Gross and federal researchers have found sexual abnormalities in carp, bass and the endangered razorback sucker. The problems are higher in Las Vegas Bay, at the confluence with the wash, than elsewhere in Lake Mead.

Studies documenting sexual abnormalities in fish in the Potomac River -- source of drinking water for millions of people in the Washington, D.C., area -- raised similar concerns in September.

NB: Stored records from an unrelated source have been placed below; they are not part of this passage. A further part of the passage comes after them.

-- ==== Sys2Proof/Proofs/PanelEvents.lean ====
section
/-! SUPPORT. Replies that place or remove a lock record, as commands (R131, R146 to R148, R153, R161 to R163). -/

namespace Sys2Proof.Machine

/-! ### Commands with an event of the lock table -/

theorem markedPages_lockOutputs (c : Clock) (es : List TrailEvent) : markedPages (lockOutputs c es) = [] := by
  induction es with
  | nil => rfl
  | cons e es ih => exact ih

/-- A command that is an event of LT on a dish that is not stowing. -/
theorem lockEvent_leaves {f : Blocks → Blocks} {s : State} {d : DishId} {u : Blocks} {outs : List Output}
    {es : List TrailEvent} {pages : List Page} (hf : f s.part.blocks = u.boxed [.lockChanged d] outs)
    (houts : outs = lockOutputs s.part.blocks.clock es) (hs : Still none u) (hi : u.inbox = []) (ho : u.out = [])
    (hp : (u.stow d).phase = .none) (hu : (u.stow d).unpinWanted = false) (hc : Page.common ∈ pages)
    (ht : ∀ pg, pg ∉ pages → Untouched pg s.part.blocks u) : Leaves (actBlocks f s) s u s.part.xm outs pages := by
  refine actBlocks_leaves_untouched ?_ ho (fun pg hpg => ?_) ht (.inl hc)
  · rw [hf]
    exact settle_lockChanged _ hs hi hp hu outs
  · rw [houts, markedPages_lockOutputs] at hpg
    cases hpg

theorem Still.locked {b : Blocks} (h : Still none b) (pl : LockPlace) (r : LockRecord) :
    Still none (b.locked pl r) := by
  have put : Still none (putRecord pl (some r) b) := by
    cases pl <;> exact h.of_records rfl rfl fun _ => rfl
  have summary := put.modDish r.dish (f := Dish.withLock ⟨true, r.cls.holdsHeat, false, false⟩ false) rfl
  exact summary.of_records rfl rfl fun _ => rfl

theorem Still.unlocked {b : Blocks} (h : Still none b) (pl : LockPlace) (d : DishId) :
    Still none (b.unlocked pl d) := by
  have put : Still none (putRecord pl none b) := by
    cases pl <;> exact h.of_records rfl rfl fun _ => rfl
  exact put.modDish d (f := Dish.withLock ⟨false, false, false, false⟩ true) rfl

theorem locked_boxes (pl : LockPlace) (r : LockRecord) (b : Blocks) : (b.locked pl r).inbox = b.inbox
    ∧ (b.locked pl r).out = b.out ∧ ∀ d, (b.locked pl r).stow d = b.stow d := by
  cases pl <;> exact ⟨rfl, rfl, fun _ => rfl⟩

theorem unlocked_boxes (pl : LockPlace) (e : DishId) (b : Blocks) : (b.unlocked pl e).inbox = b.inbox
    ∧ (b.unlocked pl e).out = b.out ∧ ∀ d, (b.unlocked pl e).stow d = b.stow d := by
  cases pl <;> exact ⟨rfl, rfl, fun _ => rfl⟩

/-- A panel's record and its dish's locks are apart. -/
theorem locked_boxed_modPanel (pl : LockPlace) (r : LockRecord) (i : List Message) (o : List Output) (d : DishId)
    (g : Panel → Panel) (b : Blocks) :
    ((b.locked pl r).boxed i o).modPanel d g = ((b.modPanel d g).locked pl r).boxed i o := by
  cases pl <;> rfl

theorem unlocked_boxed_modPanel (pl : LockPlace) (i : List Message) (o : List Output) (d e : DishId)
    (g : Panel → Panel) (b : Blocks) :
    ((b.unlocked pl e).boxed i o).modPanel d g = ((b.modPanel d g).unlocked pl e).boxed i o := by
  cases pl <;> rfl

/-- A record of class MOTION cuts no heat. -/
theorem locked_motion (pl : LockPlace) {r : LockRecord} (h : r.cls = .motion) (b : Blocks) : b.locked pl r
    = (putRecord pl (some r) b).modDish r.dish (fun y => { y with lock := ⟨true, false, false, false⟩ }) := by
  rw [Blocks.locked, h]
  simp only [LockClass.holdsHeat, Bool.false_and, cutAt_none]
  exact Blocks.modDish_congr (by simp [Dish.withLock])

/-- A record that holds the motion, and with class FULL the heat. -/
theorem holdsHeat_eq {c : LockClass} (h : c = .motion ∨ c = .full) : c.holdsHeat = (c == .full) := by
  rcases h with rfl | rfl <;> rfl

theorem untouched_heard {pg : Page} {d : DishId} (h : pg ≠ .lockEntry ⟨d.val, by omega⟩) (g : Panel → Panel)
    (b : Blocks) : Untouched pg b (closeExchange (b.modPanel d g)) :=
  (untouched_modPanel h g b).trans (untouched_closeExchange pg _)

Water officials there said the studies showed no evidence that drinking water was unsafe, but the studies did not answer the question of potential effects to human health.

Southern Nevada Water Authority officials maintain that while chemicals from the waste stream flowing through the sewers and Las Vegas Wash to the lake could affect fish and the environment, drinking water drawn from the lake is sufficiently treated to eliminate any significant threat to human health.

Shane Snyder, the authority's principal researcher on the issue, said at an Oct. 19 conference of the American Society of Mechanical Engineers that people are exposed to far higher levels of most hormone-disrupting chemicals in the environment than from treated drinking water.

He asked rhetorically whether it was good policy to spend "trillions of dollars" removing hormone-disrupting chemicals from water when such chemicals are present in far larger amounts in the environment.

Snyder said the central question of the "toxicological relevance" of chemicals in tiny quantities -- amounts that were undetectable just a few years ago -- has yet to be answered.

J.C. Davis, Water Authority spokesman, noted that in Lake Mead the quantities are minuscule -- in the parts per trillion, a grain of salt in a swimming pool. Treatment processes further degrade, destroy and dilute these chemical compounds in drinking water.

"Eventually the analytical ability outpaces the health effects," Davis said. "The question is, at what concentration are these relevant and you have to do something about them?"

He said Snyder will join federal and local researchers in trying to find those answers.

"People in the water industry want to know the answers to the questions we are asking."